Work request = Show each line of the records below where the word "Tests" occurs.

————

-- ==== Sys2Proof/Tests/Slice0.lean ====
section
/-!
SUPPORT. Tests on small states: ill-formed commands that WellFormed refuses, results taken from the spec's own tables and
examples, and for each statement with premises a state and operands that meet them (`witness_…`).
-/
namespace Sys2Proof.Tests
open Sys2Proof Sys2Proof.Machine

set_option Elab.async false


/-! ### Small states -/

/-- A slot of the mailbox (R247): opcode, LDI, flags, buffer length, parameters; SEQ 0, HVER 1. -/
def slotOf (op ldi flags buf : Nat) (params : Bytes) : Bytes :=
  leBytes 2 op ++ leBytes 1 flags ++ leBytes 1 1 ++ leBytes 4 0 ++ leBytes 2 0 ++ leBytes 1 ldi ++ leBytes 1 0
    ++ leBytes 4 params.length ++ leBytes 4 0 ++ leBytes 4 buf ++ leBytes 8 0 ++ (if flags % 2 == 1 then [] else params)

/-- A grant with room in every part. -/
def room : Grant := ⟨64, 1000, 8, 64, 64, 16, 4, 4, 4, 64⟩

/-- A domain of two members, of rank 0, in a state of R32. -/
def domIn (st : DomState) : Domain :=
  { state := st, gen := 7, gdid := 9, fdt := 3, rank := 0, members := 2, grant := room, errFence := fenceHandle 1 1 }

/-- Firmware runs, ports and rings are open, keys, identity and DRBG are there; LDI 1 holds a domain, granule 5, context 2 in
slot 1, and the ARMED fences 1 (its error fence) and 2. -/
def up (st : DomState) : State :=
  { build := { lanes := 32, engines := 4 }
    boot := { phase := .running 1, devid := 5, devidSet := true }
    keys := { rootReady := true, identity := true, chain := [1, 2, 3], slots := [(8, { type := 1, ldi := 1, gen := 7, key := 6 })] }
    entropy := { passed := true, testing := false }
    otp := { words := [(0x005, 0x10000)], lcs := 5 }
    loom := { ringsOpen := true, portsOpen := true }
    bp := { queues := [(0, 64)], slices := [(0, 8)] }
    tables :=
      { domains := [(1, domIn st)], got := [(5, { ldi := 1, gen := 7, state := .owned })]
        contexts := [(2, { ldi := 1, slot := 1, queues := [3] })]
        fences := [(1, { ldi := 1, state := .armed, epoch := 1 }), (2, { ldi := 1, state := .armed, epoch := 1 })]
        fenceFresh := 3 } }

/-- A command waits on a ring, with RBUF and a buffer of up to 65,536 bytes. -/
def onRing (s : State) (i op ldi : Nat) (params : Bytes) : State :=
  { s with
    mailbox := Memory.writeBytes [] (partOffset i) (slotOf op ldi 2 (min 65536 (partBuffer i)) params)
    loom := { s.loom with rings := s.loom.rings.put i { tail := 1 } } }

/-- The same with its parameters in the buffer. -/
def onRingBuf (s : State) (i op ldi : Nat) (params : Bytes) : State :=
  { s with
    mailbox := Memory.writeBytes (Memory.writeBytes [] (partOffset i) (slotOf op ldi 3 (min 65536 (partBuffer i)) params))
      (partOffset i + 0x1400) params
    loom := { s.loom with rings := s.loom.rings.put i { tail := 1 } } }

/-- A command waits in a TENANT's session of LDI 1. -/
def inSession (s : State) (op : Nat) (params : Bytes) : State :=
  { s with spdm := { s.spdm with
      sessions := [(1, { conn := .host 0, stage := .open_, gdid := some 9, ldi := some 1,
                         inbox := some (padTo 256 (slotOf op 1 2 65536 params)) })] } }

/-- The same with its parameters behind the slot (R254). -/
def inSessionBuf (s : State) (op : Nat) (params : Bytes) : State :=
  { s with spdm := { s.spdm with
      sessions := [(1, { conn := .host 0, stage := .open_, gdid := some 9, ldi := some 1,
                         inbox := some (padTo 256 (slotOf op 1 3 params.length params) ++ params) })] } }

/-! ### Commands that begin -/

/-- The command at the front of `src` begins, and the state in which its effect begins meets p. -/
def meets (s : State) (src : Src) (sp : CmdSpec) (p : State → Cmd → Bool) : Bool :=
  match s.waitingCmd src with
  | some c => s.fetches src && c.opcode == sp.opcode && (s.fetched c).settle.seqCheck c.path c.seq == .fresh
      && ((s.checked c).firstFailure sp c).isNone && p (s.begun sp c) c
  | none => false

def Meets (s : State) (src : Src) (sp : CmdSpec) (p : State → Cmd → Bool) : Prop :=
  ∃ c, Begins s src sp c ∧ p (s.begun sp c) c = true

theorem meets_of {s : State} {src : Src} {sp : CmdSpec} {p : State → Cmd → Bool} (h : meets s src sp p = true) :
    Meets s src sp p := by
  unfold meets at h
  split at h
  · next c hc =>
    simp only [Bool.and_eq_true, beq_iff_eq, Option.isNone_iff_eq_none] at h
    exact ⟨c, ⟨h.1.1.1.1, hc, h.1.1.1.2, h.1.1.2, h.1.2⟩, h.2⟩
  · cases h

/-- A state meets p. -/
abbrev Holds (s : State) (p : State → Bool) : Prop := p s = true

/-! ### Domain commands -/

/-- Parameters of `DOM_CREATE` (R269) with rank 0 of 2 and the least grant of R37. -/
def createParams (gdid fdt : Nat) : Bytes :=
  leBytes 4 gdid ++ leBytes 2 fdt ++ leBytes 2 0 ++ leBytes 2 2 ++ leBytes 2 0 ++ leBytes 4 0 ++ leBytes 4 0
    ++ leBytes 1 0 ++ leBytes 1 1 ++ leBytes 2 0 ++ leBytes 2 0 ++ leBytes 2 0 ++ leBytes 4 0 ++ leBytes 4 1 ++ leBytes 4 0
    ++ leBytes 4 0 ++ leBytes 4 0 ++ leBytes 48 0

/-- The premises of `DOM_CREATE` up to the choice of the LDI. -/
def creates (u : State) (c : Cmd) : Bool :=
  u.rootUp && u.boot.devidSet && c.p 10 1 == 0 && !u.fdtQuarantined (c.p 4 2) && !u.quarantineFull && c.p 0 4 != 0
    && (u.ldiOfGdid (c.p 0 4)).isNone && c.p 4 2 != 0 && (u.ldisWith (fun d => d.state.live && d.fdt == c.p 4 2)).isEmpty
    && decide (c.p 6 2 < c.p 8 2) && leAll grantMin (grantOf c).list && leAll (grantOf c).list grantMax

theorem witness_dom_create :
    Meets (onRing (up .running) 0 0x0101 0 (createParams 10 4)) (.ring 0) domCreateSpec (fun u c =>
      creates u c && u.grantFits (grantOf c) && (u.chooseLdi.map (fun l =>
        (((u.setDom l (u.newDomain l c)).installMemKeys l).allocFence l 0).isSome)) == some true) :=
  meets_of (by decide +kernel)

/-- Every LDI holds a domain, but for the last one, which is as given. -/
def fullDevice (last : Domain) : State :=
  { up .running with tables := { domains := (span 1 254).map (fun l =>
      (l, { domIn .running with gdid := 1000 + l, fdt := 1000 + l })) ++ [(255, last)] } }

theorem witness_dom_create_exhausted :
    Meets (onRing (fullDevice { gen := 65535 }) 0 0x0101 0 (createParams 10 4)) (.ring 0) domCreateSpec (fun u c =>
      creates u c && (span 1 255).all (fun l => (u.dom l).state.live || (u.dom l).gen == 65535) && (u.dom 255).gen == 65535) :=
  meets_of (by decide +kernel)

theorem witness_dom_create_full :
    Meets (onRing (fullDevice (domIn .aborted)) 0 0x0101 0 (createParams 10 4)) (.ring 0) domCreateSpec (fun u c =>
      creates u c && (span 1 255).all (fun l => (u.dom l).state.live) && (u.ldisWith (fun d => d.gen == 65535)).isEmpty) :=
  meets_of (by decide +kernel)

theorem witness_dom_set_policy :
    Meets (onRing (up .building) 0 0x0102 1 (leBytes 4 1)) (.ring 0) domSetPolicySpec (fun u c =>
      c.cls != .tenant && !u.refusesBound (u.dom c.ldi) (BitVec.ofNat 32 (c.p 0 4))) := meets_of (by decide +kernel)

theorem witness_dom_set_policy_tenant :
    Meets (inSession (up .building) 0x0102 (leBytes 4 0x18)) (.session 1) domSetPolicySpec (fun u c =>
      c.cls == .tenant && !loosens (u.dom c.ldi).policy (BitVec.ofNat 32 (c.p 0 4))
        && !u.refusesBound (u.dom c.ldi) (BitVec.ofNat 32 (c.p 0 4))) := meets_of (by decide +kernel)

theorem witness_dom_quiesce : ∀ st ∈ [DomState.building, .sealed_, .running],
    Meets (onRing (up st) 68 0x0106 1 []) (.ring 68) domQuiesceSpec (fun u c => (u.dom c.ldi).state == st) := by
  intro st h
  simp only [List.mem_cons, List.not_mem_nil, or_false] at h
  rcases h with rfl | rfl | rfl <;> exact meets_of (by decide +kernel)

theorem witness_dom_abort :
    Meets (onRing (up .quiescing) 0 0x0107 1 []) (.ring 0) domAbortSpec (fun u c => (u.dom c.ldi).state != .aborted) :=
  meets_of (by decide +kernel)

theorem witness_dom_retire : Meets (onRing (up .aborted) 0 0x0108 1 []) (.ring 0) domRetireSpec (fun _ _ => true) :=
  meets_of (by decide +kernel)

————

Solution to this exercise =
-- ==== Sys2Proof/Tests/Slice0.lean ====
SUPPORT. Tests on small states: ill-formed commands that WellFormed refuses, results taken from the spec's own tables and
namespace Sys2Proof.Tests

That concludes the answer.